Long Vectors: So much memory usage

Sub-set operations without indices

Long Vectors take in quite a bit of memory. Performing a sub-set operation in base ‘R’ on a vector requires an indexing vector, which - for a long vector - may itself also be a long vector. This is a lot of memory usage. We can do better.

‘squarebrackets’ provides 2 sets of methods to perform sub-set operations without any indexing vector at all:

The slice_ - methods:
To perform sequence-based sub-set operations.
For example:

x <- 1:50
slice_x(x, 1, 10, 2) # equivalent to x[seq(1, 10, 2)]
#> [1] 1 3 5 7 9

The slicev_ - methods:
To perform value-based sub-set operations.

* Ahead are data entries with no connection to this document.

/-- The idle MAIN PLL's bit of CLK_PLL_STATUS. -/
def State.idleMain (s : State) (h : Half) : Nat :=
  if s.rf (CLK_PLL_STATUS h) CLK_PLL_STATUS.MAIN_SEL = 0 then 1 else 0

/-- The clock of a half is switched to the PLL locked at the new frequency; a lowering commands its voltages after that (R391). -/
def State.opSwitch (s : State) (h : Half) (c : OpChange) : State :=
  let old := s.op h
  let s1 := { s with power := (s.power.setChange h (some { c with switched := true })).setIdle h (some old) }
  let s2 := (s1.setOp h c.target).wf (CLK_PLL_STATUS h) CLK_PLL_STATUS.MAIN_SEL (s.idleMain h)
  if c.target < old then s2.regulate h c.target else s2

/-- A lowering switches the clock as soon as the idle PLL is locked. -/
def State.opLower (s : State) (h : Half) : State :=
  match s.power.change h with
  | some c =>
    if !c.switched && decide (c.target < s.op h) && s.pllLocked h (s.idleMain h) && !s.power.restarting then s.opSwitch h c else s
  | none => s

/-- Start a change of a half's point when the chosen point differs and none is running (R391): the idle PLL is locked at the new
frequency unless it is already, and a raise commands the voltages first. -/
def State.opStep (s : State) (h : Half) : State :=
  let k := s.opChosen h
  if s.power.restarting ∨ (s.power.change h).isSome ∨ k = s.op h then s
  else
    let s1 := { s with power := s.power.setChange h (some { target := k }) }
    let s2 := s1.wf PWR_OP_STATUS PWR_OP_STATUS.CHANGING 1
    let s3 := if s.power.idle h = some k then s2
      else
        let t := s2.wf (CLK_PLL_STATUS h) { lo := s.idleMain h, len := 1 } 0
        { t with power := { t.power with starting := t.power.starting ++ [(h, s.idleMain h)] } }
    if k > s.op h then s3.regulate h k else s3.opLower h

/-- Both halves. -/
def State.opSteps (s : State) : State := (s.opStep .west).opStep .east

/-- OP_CHANGE_DONE (R391): the regulators have acknowledged the new voltages. A raise switches the clock now, to a PLL that is locked; a change whose
clock has been switched has ended, and a new target that arose meanwhile is taken up. -/
def State.opDone (s : State) (h : Half) : State :=
  match s.power.change h with
  | none => s
  | some c =>
    if s.power.restarting ∨ (!c.switched ∧ s.pllLocked h (s.idleMain h) = false) then s
    else if !c.switched ∧ c.target < s.op h then s.opLower h
    else
      let s1 := if c.switched then s else s.opSwitch h c
      let s2 := { s1 with power := s1.power.setChange h none }
      (s2.wf PWR_OP_STATUS PWR_OP_STATUS.CHANGING (b2n (s2.power.change h.other).isSome)).opStep h

/-- OP_CHANGE_DONE. -/
def execOpChangeDone (h : Half) (s : State) : Host.Outcome State Fault Refusal := whenLive s (fun s => s.opDone h)

/-- PLL_LOCK (R380): a started PLL locks; a lowering of the operating point that waits for it goes on (R391). -/
def State.pllLock (s : State) (h : Half) (b : Nat) : State :=
  if s.power.starting.contains (h, b) then
    let s1 := s.wf (CLK_PLL_STATUS h) { lo := b, len := 1 } 1
    State.opLower { s1 with power := { s1.power with starting := s1.power.starting.filter (· != (h, b)) } } h
  else s

/-- PLL_LOCK. -/
def execPllLock (h : Half) (b : Nat) (s : State) : Host.Outcome State Fault Refusal :=
  whenLive s (fun s => if b < 13 then s.pllLock h b else s)

/-! ## The cap (R393, R394) -/

/-- The effective cap: the source value limited to 150 W to BOARD_MAX_W (R393). -/
def State.effectiveCap (s : State) : Nat :=
  let v := match s.power.grant with | some g => g | none => s.rf PWR_CAP PWR_CAP.CAP_W
  max 150 (min v (s.rf PWR_LIMIT_CFG PWR_LIMIT_CFG.BOARD_MAX_W))

/-- Show the source and the effective cap in PWR_CAP. -/
def State.showCap (s : State) : State :=
  let src := if s.power.grant.isSome then 2 else if s.power.hostCap.isSome then 0 else 1
  (s.wf PWR_CAP PWR_CAP.SOURCE src).wf PWR_CAP PWR_CAP.EFFECTIVE_W s.effectiveCap

/-- A write of PWR_CAP.CAP_W (R393). -/
def State.capWrite (s : State) (v : Nat) : State :=
  let w := bits v 0 10
  if 150 ≤ w ∧ w ≤ 550 then
    State.showCap { (s.wf PWR_CAP PWR_CAP.CAP_W w) with power := { s.power with hostCap := some w } }
  else (s.wf PWR_EVENT PWR_EVENT.CAP_REFUSED 1).log .west { logPower with event := 6 }

/-- CAP_WRITE. -/
def execCapWrite (v : Nat) (s : State) : Host.Outcome State Fault Refusal := whenLive s (fun s => s.capWrite v)

/-- ESTIMATE_DIVERGE_CLEAR (R398): normal mode resumes at the next period. -/
def execEstimateDivergeClear (s : State) : Host.Outcome State Fault Refusal :=
  whenLive s (fun s =>
    let s1 := s.wf PWR_EVENT PWR_EVENT.ESTIMATE_DIVERGE 0
    if s.measuredOnly then { s1 with power := { s1.power with divergeClear := true } } else s1)
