-- ==== Sys2Proof/Machine/Link.lean ====
section
/-! DEFINITION. Causeway links (chapter 12, R326 to R336): ports and their training, flits, the link layer and routing. -/

namespace Sys2Proof.Machine

/-! ## Flits (Table 12.4) -/

/-- Fields of a flit. -/
def fVer (b : List Byte) : Nat := fld b 0 1 0
def fVc (b : List Byte) : Nat := fld b 0 3 2
def fDl (b : List Byte) : Nat := fld b 0 4 4
def fType (b : List Byte) : Nat := fld b 0 7 5
def fLseq (b : List Byte) : Nat := fld b 0 15 8
def fLack (b : List Byte) : Nat := fld b 0 23 16
def fLnak (b : List Byte) : Bool := fld b 0 24 24 == 1
def fDestNode (b : List Byte) : Nat := fld b 4 13 0
def fDestHalf (b : List Byte) : Half := Half.ofNum (fld b 4 14 14)
def fSrcNode (b : List Byte) : Nat := fld b 4 29 16
def fSrcHalf (b : List Byte) : Nat := fld b 4 30 30
def fDestQ (b : List Byte) : Nat := fld b 8 5 0
def fSrcQ (b : List Byte) : Nat := fld b 8 13 8
def fLen (b : List Byte) : Nat := fld b 8 23 16
def fSub (b : List Byte) : Nat := fld b 8 31 24
def fInfo (b : List Byte) : Nat := u32 b 0xC
def fPayload (b : List Byte) : List Byte := slice b 0x10 224
def fAge (b : List Byte) : Nat := fld b 0xF8 19 0

/-- Are the reserved fields of a flit zero and its codes assigned (R329)? -/
def fClean (b : List Byte) : Bool :=
  decide (b.length = 256) && fVc b != 3 && decide (fType b ≤ 4) && fld b 0 31 25 == 0 && fld b 4 15 15 == 0 && fld b 4 31 31 == 0 &&
  fld b 8 7 6 == 0 && fld b 8 15 14 == 0 && decide (fLen b ≤ 224) && bits (u64 b 0xF0) 60 4 == 0 && fld b 0xF8 31 20 == 0

/-- A 32-bit word of a byte string replaced. -/
def setWord (b : List Byte) (off v : Nat) : List Byte := b.take off ++ leBytes 4 v ++ b.drop (off + 4)

/-- The PARITY field of a flit: even parity of words 0 to 59. -/
def fParity (b : List Byte) : Nat := (List.range 60).foldl (fun n w => n + 2 ^ w * b2n (oddParity 32 (u32 b (4 * w)))) 0

/-- Is the parity of words 0 to 3 as the flit says (R332)? -/
def fHeaderGood (b : List Byte) : Bool := (List.range 4).all (fun w => bit (u64 b 0xF0) w == oddParity 32 (u32 b (4 * w)))

/-- A flit with its PARITY and CRC computed. -/
def fSeal (b : List Byte) : List Byte :=
  let c := b.take 0xF0 ++ leBytes 8 (fParity b) ++ slice b 0xF8 4
  c ++ leBytes 4 (crc32 c).toNat

/-- A stomped flit: the complement of its correct CRC (R332). -/
def fStomp (b : List Byte) : List Byte :=
  let c := (fSeal b).take 0xFC
  c ++ leBytes 4 (0xFFFFFFFF - (crc32 c).toNat)

/-- A flit as its source builds it: LSEQ, LACK and LVER are set where it leaves on a port. -/
def mkFlit (vc type dest dHalf src sHalf dq sq sub info : Nat) (payload : List Byte) : List Byte :=
  leBytes 4 (vc * 4 + type * 32) ++ leBytes 4 (dest + dHalf * 2 ^ 14 + src * 2 ^ 16 + sHalf * 2 ^ 30) ++
  leBytes 4 (dq + sq * 256 + min payload.length 224 * 2 ^ 16 + sub * 2 ^ 24) ++ leBytes 4 info ++ padTo 224 payload ++ zeros 16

For example:


x <- 1:50
slicev_x(x, v = 1L, r = FALSE) # equivalent to x[x != 1L]
#>  [1]  2  3  4  5  6  7  8  9 10 11 12 13 14 15 16 17 18 19 20 21 22 23 24 25 26
#> [26] 27 28 29 30 31 32 33 34 35 36 37 38 39 40 41 42 43 44 45 46 47 48 49 50

Both extracting sub-sets and pass-by-reference modification of sub-sets, is available for both methods.

 

Sub-set Modifications without Copies

R’s [<- operator (sometimes) makes copies of objects; making copies of long vectors, however, is an enormous waste of memory.

To reduce memory usage, ‘squarebrackets’ provides a class of mutable atomic objects that can be modified without making copies, similar to how the ‘data.table’ package works. This new class of mutable atomic objects is called mutatomic, and can be created with ease:

x <- mutatomic(seq(1L, 1e6L, 2L))
head(x)
#> [1]  1  3  5  7  9 11
#> mutatomic 
#> typeof:  integer

We can modify this vector by reference using the various methods that end with _set.

For example like so:

slice_set(x, 2, 4, rp = -1L)
head(x)
#> [1]  1 -1 -1 -1  9 11
#> mutatomic 
#> typeof:  integer

You can still use regular indices, for example using ii_set():

ii_set(x, 1, rp = -1000L)
head(x)
#> [1] -1000    -1    -1    -1     9    11
#> mutatomic 
#> typeof:  integer

 

Closing Remarks

If this introductory article has piqued your interest, I kindly invite you to read the rest of the (admittedly rather extensive) documentation, and perhaps try out the package for yourself.